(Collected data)
# # #
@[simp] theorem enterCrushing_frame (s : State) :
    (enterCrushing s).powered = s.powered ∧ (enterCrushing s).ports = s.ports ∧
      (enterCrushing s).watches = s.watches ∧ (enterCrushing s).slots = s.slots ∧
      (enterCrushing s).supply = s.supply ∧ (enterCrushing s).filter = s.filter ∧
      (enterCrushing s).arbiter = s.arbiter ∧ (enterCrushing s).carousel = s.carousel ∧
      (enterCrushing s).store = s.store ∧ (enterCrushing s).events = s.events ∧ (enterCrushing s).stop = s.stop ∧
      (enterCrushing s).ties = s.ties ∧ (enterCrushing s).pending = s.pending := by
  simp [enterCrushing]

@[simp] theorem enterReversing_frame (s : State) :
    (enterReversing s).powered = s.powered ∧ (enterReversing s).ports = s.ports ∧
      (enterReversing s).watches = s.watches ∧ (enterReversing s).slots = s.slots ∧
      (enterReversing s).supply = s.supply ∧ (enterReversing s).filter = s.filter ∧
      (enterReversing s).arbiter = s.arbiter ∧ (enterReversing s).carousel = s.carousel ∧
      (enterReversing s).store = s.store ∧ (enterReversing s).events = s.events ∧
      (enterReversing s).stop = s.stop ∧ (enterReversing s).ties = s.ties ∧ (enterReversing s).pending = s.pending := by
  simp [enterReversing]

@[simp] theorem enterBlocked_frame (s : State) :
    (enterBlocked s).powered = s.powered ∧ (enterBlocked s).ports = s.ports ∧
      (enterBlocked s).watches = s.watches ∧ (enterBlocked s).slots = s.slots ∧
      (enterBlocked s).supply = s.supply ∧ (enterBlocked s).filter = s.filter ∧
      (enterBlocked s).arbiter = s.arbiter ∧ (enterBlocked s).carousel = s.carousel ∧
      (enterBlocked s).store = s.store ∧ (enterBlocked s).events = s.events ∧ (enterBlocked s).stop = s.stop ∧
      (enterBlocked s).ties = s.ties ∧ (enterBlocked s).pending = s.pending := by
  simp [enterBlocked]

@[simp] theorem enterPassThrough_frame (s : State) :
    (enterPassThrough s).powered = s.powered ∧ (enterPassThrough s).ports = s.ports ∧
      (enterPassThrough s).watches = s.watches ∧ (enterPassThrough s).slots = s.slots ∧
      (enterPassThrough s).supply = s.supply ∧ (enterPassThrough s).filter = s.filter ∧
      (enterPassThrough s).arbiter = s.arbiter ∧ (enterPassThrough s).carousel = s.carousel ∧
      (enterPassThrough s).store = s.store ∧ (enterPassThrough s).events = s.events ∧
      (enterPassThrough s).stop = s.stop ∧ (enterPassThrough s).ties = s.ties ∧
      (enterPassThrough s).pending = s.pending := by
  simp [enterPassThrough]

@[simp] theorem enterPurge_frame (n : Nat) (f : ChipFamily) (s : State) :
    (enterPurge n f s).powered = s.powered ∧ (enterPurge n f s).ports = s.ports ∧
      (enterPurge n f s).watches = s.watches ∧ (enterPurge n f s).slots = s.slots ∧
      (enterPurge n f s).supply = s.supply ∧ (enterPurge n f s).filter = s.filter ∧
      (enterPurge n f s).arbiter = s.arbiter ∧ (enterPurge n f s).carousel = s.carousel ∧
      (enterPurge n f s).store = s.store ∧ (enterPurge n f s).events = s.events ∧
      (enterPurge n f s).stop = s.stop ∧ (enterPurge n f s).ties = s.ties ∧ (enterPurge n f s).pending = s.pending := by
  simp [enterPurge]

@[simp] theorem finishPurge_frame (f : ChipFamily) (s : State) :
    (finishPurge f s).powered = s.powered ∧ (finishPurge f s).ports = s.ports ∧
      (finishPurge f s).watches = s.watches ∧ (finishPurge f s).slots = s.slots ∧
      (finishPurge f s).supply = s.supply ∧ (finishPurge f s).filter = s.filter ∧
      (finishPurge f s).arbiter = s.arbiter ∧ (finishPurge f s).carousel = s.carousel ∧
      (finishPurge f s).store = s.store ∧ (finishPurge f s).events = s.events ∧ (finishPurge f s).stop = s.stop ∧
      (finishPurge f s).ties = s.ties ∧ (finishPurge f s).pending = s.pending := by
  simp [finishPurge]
# # #
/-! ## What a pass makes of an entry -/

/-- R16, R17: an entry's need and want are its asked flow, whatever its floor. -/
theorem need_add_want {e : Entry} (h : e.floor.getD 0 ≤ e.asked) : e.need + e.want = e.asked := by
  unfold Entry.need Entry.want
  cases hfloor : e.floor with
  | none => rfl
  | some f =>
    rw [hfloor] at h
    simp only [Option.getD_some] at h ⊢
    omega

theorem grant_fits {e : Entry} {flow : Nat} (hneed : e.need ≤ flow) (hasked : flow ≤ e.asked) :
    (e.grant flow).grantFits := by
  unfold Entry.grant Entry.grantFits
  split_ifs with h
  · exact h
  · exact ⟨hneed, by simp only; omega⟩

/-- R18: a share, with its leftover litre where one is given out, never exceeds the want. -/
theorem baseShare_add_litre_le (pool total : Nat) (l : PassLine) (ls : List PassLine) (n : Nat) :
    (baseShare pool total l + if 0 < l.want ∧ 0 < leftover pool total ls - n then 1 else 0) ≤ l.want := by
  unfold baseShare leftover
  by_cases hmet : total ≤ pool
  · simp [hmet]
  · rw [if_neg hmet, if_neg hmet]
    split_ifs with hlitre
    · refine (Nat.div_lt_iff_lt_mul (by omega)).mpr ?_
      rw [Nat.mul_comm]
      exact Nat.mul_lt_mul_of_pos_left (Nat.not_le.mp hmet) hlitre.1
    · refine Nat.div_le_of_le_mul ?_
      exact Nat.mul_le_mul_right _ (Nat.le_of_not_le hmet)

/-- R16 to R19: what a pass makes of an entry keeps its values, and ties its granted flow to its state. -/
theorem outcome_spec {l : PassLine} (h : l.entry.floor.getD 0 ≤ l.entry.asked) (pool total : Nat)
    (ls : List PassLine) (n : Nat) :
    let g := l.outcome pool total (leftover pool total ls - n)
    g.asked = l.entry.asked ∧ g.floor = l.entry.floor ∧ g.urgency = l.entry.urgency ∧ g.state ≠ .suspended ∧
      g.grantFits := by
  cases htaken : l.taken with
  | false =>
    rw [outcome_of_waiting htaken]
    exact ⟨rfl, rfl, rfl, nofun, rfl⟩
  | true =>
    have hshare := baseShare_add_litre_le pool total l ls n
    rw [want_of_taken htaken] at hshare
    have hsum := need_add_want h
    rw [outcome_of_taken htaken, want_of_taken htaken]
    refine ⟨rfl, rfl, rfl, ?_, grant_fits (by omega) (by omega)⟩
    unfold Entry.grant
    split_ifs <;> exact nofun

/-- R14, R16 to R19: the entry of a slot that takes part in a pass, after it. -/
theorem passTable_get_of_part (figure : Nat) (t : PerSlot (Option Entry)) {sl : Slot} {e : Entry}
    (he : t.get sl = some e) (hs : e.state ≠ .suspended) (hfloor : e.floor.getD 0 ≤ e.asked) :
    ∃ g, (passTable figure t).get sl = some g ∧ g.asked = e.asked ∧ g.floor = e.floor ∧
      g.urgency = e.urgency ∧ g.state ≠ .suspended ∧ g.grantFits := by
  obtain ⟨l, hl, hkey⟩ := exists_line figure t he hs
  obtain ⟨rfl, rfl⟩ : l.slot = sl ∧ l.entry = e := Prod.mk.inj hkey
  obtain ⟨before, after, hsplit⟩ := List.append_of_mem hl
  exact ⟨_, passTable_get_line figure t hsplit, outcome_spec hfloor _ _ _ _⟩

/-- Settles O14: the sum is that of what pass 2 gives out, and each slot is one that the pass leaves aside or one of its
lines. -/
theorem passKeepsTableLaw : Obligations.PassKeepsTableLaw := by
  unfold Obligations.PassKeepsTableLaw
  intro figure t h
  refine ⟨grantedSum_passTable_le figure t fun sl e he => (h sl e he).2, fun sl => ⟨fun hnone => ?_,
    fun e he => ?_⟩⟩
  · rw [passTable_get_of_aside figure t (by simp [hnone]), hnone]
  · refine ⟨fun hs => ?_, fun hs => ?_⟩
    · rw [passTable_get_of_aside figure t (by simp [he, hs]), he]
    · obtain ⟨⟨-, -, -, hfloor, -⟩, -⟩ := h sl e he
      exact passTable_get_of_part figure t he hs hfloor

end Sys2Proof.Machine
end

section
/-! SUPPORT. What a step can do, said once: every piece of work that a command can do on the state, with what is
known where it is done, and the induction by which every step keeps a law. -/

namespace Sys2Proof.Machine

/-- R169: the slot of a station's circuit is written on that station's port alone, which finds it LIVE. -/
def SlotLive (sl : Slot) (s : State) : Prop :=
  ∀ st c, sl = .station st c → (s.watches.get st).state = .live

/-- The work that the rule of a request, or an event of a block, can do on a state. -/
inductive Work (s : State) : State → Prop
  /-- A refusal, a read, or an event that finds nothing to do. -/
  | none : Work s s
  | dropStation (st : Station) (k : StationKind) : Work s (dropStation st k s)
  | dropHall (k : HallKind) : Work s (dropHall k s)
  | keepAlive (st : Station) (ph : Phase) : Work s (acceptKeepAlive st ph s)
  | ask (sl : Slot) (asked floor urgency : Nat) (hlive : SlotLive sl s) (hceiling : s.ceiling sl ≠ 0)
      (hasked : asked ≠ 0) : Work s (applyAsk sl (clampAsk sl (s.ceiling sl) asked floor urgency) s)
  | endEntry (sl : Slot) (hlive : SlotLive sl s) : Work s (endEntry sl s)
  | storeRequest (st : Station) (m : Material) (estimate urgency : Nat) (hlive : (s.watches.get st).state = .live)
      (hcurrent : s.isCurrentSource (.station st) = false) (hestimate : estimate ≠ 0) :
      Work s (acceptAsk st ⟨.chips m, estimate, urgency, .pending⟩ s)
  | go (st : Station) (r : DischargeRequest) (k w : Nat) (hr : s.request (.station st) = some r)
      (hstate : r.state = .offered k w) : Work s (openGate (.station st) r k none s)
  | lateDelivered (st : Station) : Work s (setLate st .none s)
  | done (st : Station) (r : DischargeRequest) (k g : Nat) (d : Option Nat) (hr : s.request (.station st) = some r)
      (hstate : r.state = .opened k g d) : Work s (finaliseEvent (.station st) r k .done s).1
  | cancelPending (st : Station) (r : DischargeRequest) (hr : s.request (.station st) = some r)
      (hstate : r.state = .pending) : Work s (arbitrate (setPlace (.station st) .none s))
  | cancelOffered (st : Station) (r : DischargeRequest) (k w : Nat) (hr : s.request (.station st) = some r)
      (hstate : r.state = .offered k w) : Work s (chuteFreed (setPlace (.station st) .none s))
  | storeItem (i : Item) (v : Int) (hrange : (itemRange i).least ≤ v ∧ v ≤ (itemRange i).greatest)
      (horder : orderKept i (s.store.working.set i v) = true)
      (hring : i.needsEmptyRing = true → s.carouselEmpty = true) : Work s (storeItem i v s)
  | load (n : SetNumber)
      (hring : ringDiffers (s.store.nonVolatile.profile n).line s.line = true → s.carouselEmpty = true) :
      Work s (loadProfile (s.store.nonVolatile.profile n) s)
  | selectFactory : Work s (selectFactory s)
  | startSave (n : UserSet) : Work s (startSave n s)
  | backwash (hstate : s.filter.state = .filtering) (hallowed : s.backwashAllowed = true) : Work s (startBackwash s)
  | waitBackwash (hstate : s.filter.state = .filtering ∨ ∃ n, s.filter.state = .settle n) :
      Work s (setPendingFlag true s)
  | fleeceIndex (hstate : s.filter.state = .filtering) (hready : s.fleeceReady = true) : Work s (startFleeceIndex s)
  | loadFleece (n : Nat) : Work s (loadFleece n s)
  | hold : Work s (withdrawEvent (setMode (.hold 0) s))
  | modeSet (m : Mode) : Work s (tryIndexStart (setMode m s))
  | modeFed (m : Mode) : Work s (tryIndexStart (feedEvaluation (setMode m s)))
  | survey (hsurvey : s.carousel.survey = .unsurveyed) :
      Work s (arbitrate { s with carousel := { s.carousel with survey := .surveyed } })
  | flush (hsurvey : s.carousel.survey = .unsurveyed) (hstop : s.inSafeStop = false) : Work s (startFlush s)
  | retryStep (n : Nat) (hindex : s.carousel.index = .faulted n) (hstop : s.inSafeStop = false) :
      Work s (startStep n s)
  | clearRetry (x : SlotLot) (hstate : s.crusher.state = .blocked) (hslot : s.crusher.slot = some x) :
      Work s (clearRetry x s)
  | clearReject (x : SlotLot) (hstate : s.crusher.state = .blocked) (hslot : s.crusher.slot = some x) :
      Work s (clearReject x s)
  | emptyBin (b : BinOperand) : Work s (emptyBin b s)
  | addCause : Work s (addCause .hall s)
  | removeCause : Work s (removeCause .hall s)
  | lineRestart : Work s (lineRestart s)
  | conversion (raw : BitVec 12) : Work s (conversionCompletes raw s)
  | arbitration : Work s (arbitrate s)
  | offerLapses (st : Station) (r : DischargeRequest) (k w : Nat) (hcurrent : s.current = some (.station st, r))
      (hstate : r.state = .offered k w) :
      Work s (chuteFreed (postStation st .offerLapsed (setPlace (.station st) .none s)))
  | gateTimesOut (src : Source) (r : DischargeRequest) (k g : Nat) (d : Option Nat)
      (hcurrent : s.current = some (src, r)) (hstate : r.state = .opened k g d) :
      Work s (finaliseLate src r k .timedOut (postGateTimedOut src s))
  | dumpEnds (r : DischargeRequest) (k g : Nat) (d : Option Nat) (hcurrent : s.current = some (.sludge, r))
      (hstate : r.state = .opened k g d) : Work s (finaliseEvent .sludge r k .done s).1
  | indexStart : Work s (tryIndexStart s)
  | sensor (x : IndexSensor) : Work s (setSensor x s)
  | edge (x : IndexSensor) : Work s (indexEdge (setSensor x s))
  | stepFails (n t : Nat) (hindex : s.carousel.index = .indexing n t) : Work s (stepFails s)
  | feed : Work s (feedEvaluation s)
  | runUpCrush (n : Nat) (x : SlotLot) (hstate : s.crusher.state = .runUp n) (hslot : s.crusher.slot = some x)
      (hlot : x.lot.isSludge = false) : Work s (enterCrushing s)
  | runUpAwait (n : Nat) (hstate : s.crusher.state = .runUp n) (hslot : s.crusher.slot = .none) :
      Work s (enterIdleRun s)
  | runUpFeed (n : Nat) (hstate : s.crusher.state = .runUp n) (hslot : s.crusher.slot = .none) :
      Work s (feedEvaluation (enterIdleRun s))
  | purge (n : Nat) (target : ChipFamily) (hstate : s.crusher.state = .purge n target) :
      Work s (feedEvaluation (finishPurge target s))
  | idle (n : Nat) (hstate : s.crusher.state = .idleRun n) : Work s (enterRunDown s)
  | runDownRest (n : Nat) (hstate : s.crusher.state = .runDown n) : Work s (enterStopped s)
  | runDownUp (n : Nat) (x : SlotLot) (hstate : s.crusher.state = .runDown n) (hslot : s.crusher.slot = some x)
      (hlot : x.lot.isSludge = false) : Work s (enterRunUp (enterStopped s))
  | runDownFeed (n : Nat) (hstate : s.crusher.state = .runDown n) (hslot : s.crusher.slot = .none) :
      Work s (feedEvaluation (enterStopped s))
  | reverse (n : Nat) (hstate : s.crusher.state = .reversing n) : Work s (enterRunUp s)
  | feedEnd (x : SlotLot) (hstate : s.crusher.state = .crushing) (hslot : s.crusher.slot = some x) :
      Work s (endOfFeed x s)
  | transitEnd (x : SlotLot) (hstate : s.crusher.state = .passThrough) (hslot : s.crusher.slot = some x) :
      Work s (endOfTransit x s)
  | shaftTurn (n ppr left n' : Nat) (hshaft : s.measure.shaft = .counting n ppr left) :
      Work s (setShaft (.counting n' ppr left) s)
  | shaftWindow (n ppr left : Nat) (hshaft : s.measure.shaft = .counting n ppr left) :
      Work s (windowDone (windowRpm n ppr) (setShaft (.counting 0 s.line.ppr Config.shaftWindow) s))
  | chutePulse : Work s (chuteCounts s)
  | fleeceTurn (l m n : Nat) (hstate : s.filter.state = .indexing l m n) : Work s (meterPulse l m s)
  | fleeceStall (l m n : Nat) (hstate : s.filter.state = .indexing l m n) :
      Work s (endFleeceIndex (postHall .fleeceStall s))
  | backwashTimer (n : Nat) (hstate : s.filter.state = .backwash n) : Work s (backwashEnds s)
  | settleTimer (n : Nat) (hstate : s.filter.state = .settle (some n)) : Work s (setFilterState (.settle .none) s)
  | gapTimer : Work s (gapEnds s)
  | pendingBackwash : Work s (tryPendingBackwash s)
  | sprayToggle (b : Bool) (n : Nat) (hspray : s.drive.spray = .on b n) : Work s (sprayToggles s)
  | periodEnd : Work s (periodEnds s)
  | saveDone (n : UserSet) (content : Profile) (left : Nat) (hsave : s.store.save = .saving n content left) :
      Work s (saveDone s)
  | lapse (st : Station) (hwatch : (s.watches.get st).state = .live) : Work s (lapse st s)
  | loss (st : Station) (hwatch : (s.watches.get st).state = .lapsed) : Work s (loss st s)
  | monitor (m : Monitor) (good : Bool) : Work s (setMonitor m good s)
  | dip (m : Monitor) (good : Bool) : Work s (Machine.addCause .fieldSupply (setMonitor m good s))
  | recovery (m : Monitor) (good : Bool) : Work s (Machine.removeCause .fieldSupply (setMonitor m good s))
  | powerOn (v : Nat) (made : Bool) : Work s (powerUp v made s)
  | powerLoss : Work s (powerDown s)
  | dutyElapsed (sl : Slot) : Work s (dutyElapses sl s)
# # #
== TASK STATEMENT ==
Each line that holds the string "saveDone" is to be copied from the entries above.

== REPLY ==
  | saveDone (n : UserSet) (content : Profile) (left : Nat) (hsave : s.store.save = .saving n content left) :
      Work s (saveDone s)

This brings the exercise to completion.